We are awash in data, and the power of data science can buoy us amid the rising tide. Data scientists, their research focused on the extraction of value from data, provide the deep expertise needed to use data for good. And at Columbia, their growing networks of interdisciplinary colleagues are working with them to channel the digital torrent into insight, solutions, and action.
Value is defined differently for different fields—for a policymaker, value can mean justifying decisions that affect our lives at all levels. In business, value can mean boosting the bottom line. For researchers, value can mean the discovery of knowledge: a scientific breakthrough, an insight about human behavior, or a new interpretation of the world around us.

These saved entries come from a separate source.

/-- Settles O46: each phase ends well with what its loop has left of the unit. -/
theorem encoderRegisterPhasesFrame : Obligations.EncoderRegisterPhasesFrame := by
  intro s t
  refine ⟨fun h => ?scan, fun h => ?leaf, fun h hne => ?merge, fun h hempty => ?mergeEmpty, fun h => ?walk,
    fun h => ?sort, fun h => ?canon⟩
  case scan =>
    obtain ⟨bs, -, rfl⟩ := finishE_thenDo_ok_eq_next.1 h
    have hv := scanBytes_frame { s.e with idx := 0#64 } bs
    generalize scanBytes { s.e with idx := 0#64 } bs = v at hv
    rw [hv]
    rfl
  case leaf =>
    obtain ⟨v, hv, rfl⟩ := finishE_thenDo_ok_eq_next.1 h
    rw [leafLoop_frame hv]
    rfl
  case merge =>
    rw [exec_eMerge, if_neg hne] at h
    obtain ⟨v, hv, rfl⟩ := finishE_thenDo_ok_eq_next.1 h
    rw [mergeLoop_frame hv]
    rfl
  case mergeEmpty =>
    rw [exec_eMerge, if_pos hempty] at h
    obtain ⟨v, hv, rfl⟩ := finishE_thenDo_ok_eq_next.1 h
    rw [mergeLoop_empty hempty hv]
    rfl
  case walk =>
    obtain ⟨v, hv, rfl⟩ := finishE_thenDo_ok_eq_next.1 h
    rw [visit_frame hv]
    rfl
  case sort =>
    obtain rfl := finishE_ok_eq_next.1 h
    rfl
  case canon =>
    obtain ⟨es, hes, -⟩ := finishE_thenDo_eq_next.1 h
    obtain ⟨-, rfl⟩ := (exec_eCanon_eq_next (ofOption_eq_val.1 hes)).1 h
    rfl

/-! The phases that store to OBUF. -/

/-- E_HDR, where it answers a next state, found room for the header and stored it. -/
theorem exec_eHdr_writes {s t : State} (h : exec .eHdr s = .next t) :
    t = s.withE (UnitE.goto { s.e with
      port := { s.e.port with obuf := Memory.writeList s.e.port.obuf 0 (headerBytes s.e) }, wptr := 14#64 } phETbl) := by
  obtain ⟨p, hp, hrest⟩ := finishE_thenDo_eq_next.1 h
  obtain ⟨q, hq, hrest⟩ := finishE_thenDo_eq_next.1 hrest
  obtain ⟨r, hr, -⟩ := finishE_thenDo_eq_next.1 hrest
  obtain ⟨-, rfl⟩ := memWrite_eq_val.1 hp
  obtain ⟨-, rfl⟩ := memWrite_eq_val.1 hq
  obtain ⟨hroom, -⟩ := memWrite_eq_val.1 hr
  exact Host.Outcome.next.inj (h.symm.trans (finishE_eq_next.2 (.inl ⟨_, phaseEHdr_eq_ok hroom, rfl⟩)))

/-- The header has 14 bytes (30_encoding.md R80). -/
theorem length_headerBytes (u : UnitE) : (headerBytes u).length = 14 := by
  simp [headerBytes, length_beBytes, Config.magic]

/-- E_PACK, where it answers a next state: the writer of the codewords of the bytes read. -/
theorem exec_ePack_writer {s t : State} (h : exec .ePack s = .next t) :
    ∃ bs v, memRead s.e.port 0 s.e.port.inLen.toNat = .val bs ∧
      Writer s.e s.e.wptr.toNat (packedBits s.e bs) v ∧ t = s.withE (v.goto phEFlush) := by
  obtain ⟨bs, hbs, h⟩ := finishE_thenDo_eq_next.1 h
  obtain ⟨v, hv, rfl⟩ := finishE_thenDo_ok_eq_next.1 h
  have hopen := (writer_bsInit s.e s.e.wptr).setIdx 0#64
  exact ⟨bs, v, hbs, (writer_packBytes hopen hv).1, rfl⟩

As large data sets become ever more ubiquitous and ways to collect, analyze, and visualize their contents become ever more sophisticated, data science guides innovation in every field. It also provides deeper understanding of related issues of digital security, privacy, and ethics. The innovations we derive from data science will drive our cars, treat disease, and keep us safe. Data science enables exploration, discovery, prediction, and decision. Learning to see the world in new ways through data, we find answers to familiar questions and whole new kinds of questions altogether. We find solutions to urgent challenges. We pursue the full implications of data for good.

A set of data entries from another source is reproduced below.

-- ==== Sys2Proof/Syntax.lean ====
section
/-! DEFINITION. The abstract syntax: one constructor per row of spec/opcode_table.json.
Instructions carry their decoded fields (R50 to R62). Device events carry the data that the outside world, the physical
world or firmware hands to the step; the docstring of each names the rule that describes it. -/

namespace Sys2Proof
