/-- Whether a VX instruction uses its fields as its function's rule says (R54 to R58, R196). -/
def vxOk (r : VxRule) (f : VX) : Bool :=
  bitAt r.ets f.et.toNat && r.vd.ok f.vd && r.va.ok f.va && r.vb.ok f.vb && r.vc.ok f.vc
  && (r.xs || !f.xs) && (r.sat || !f.sat) && (if r.rm then f.rm.toNat ≤ 4 else f.rm.toNat == 0)
  && (match r.gov with
      | .governed => true
      | .merge => !f.zm
      | .ungoverned => !f.zm && f.pg.toNat == 0)
  && r.imm.ok f

/-- What the literal form asks beside: XS and VB zero, no packed type (R55). -/
def litOk (f : VX) : Bool := !f.xs && f.vb.toNat == 0 && f.et.toNat < 14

More than 90 percent of the world’s data has emerged over the last few years. Less than one percent has been analyzed. The data streams in—from sensors marking changes in climates and aging in bridges, from scanned documents, from health records, from social media and cell phone activity and GPS signals, from countless digital trails we leave as we go about our electronically enhanced lives. Just storing and protecting the data is daunting, let alone using it. What new kinds of problems will data science be able to solve? What new techniques will be invented that would not have come into existence if not for the marriage of computer science and statistics?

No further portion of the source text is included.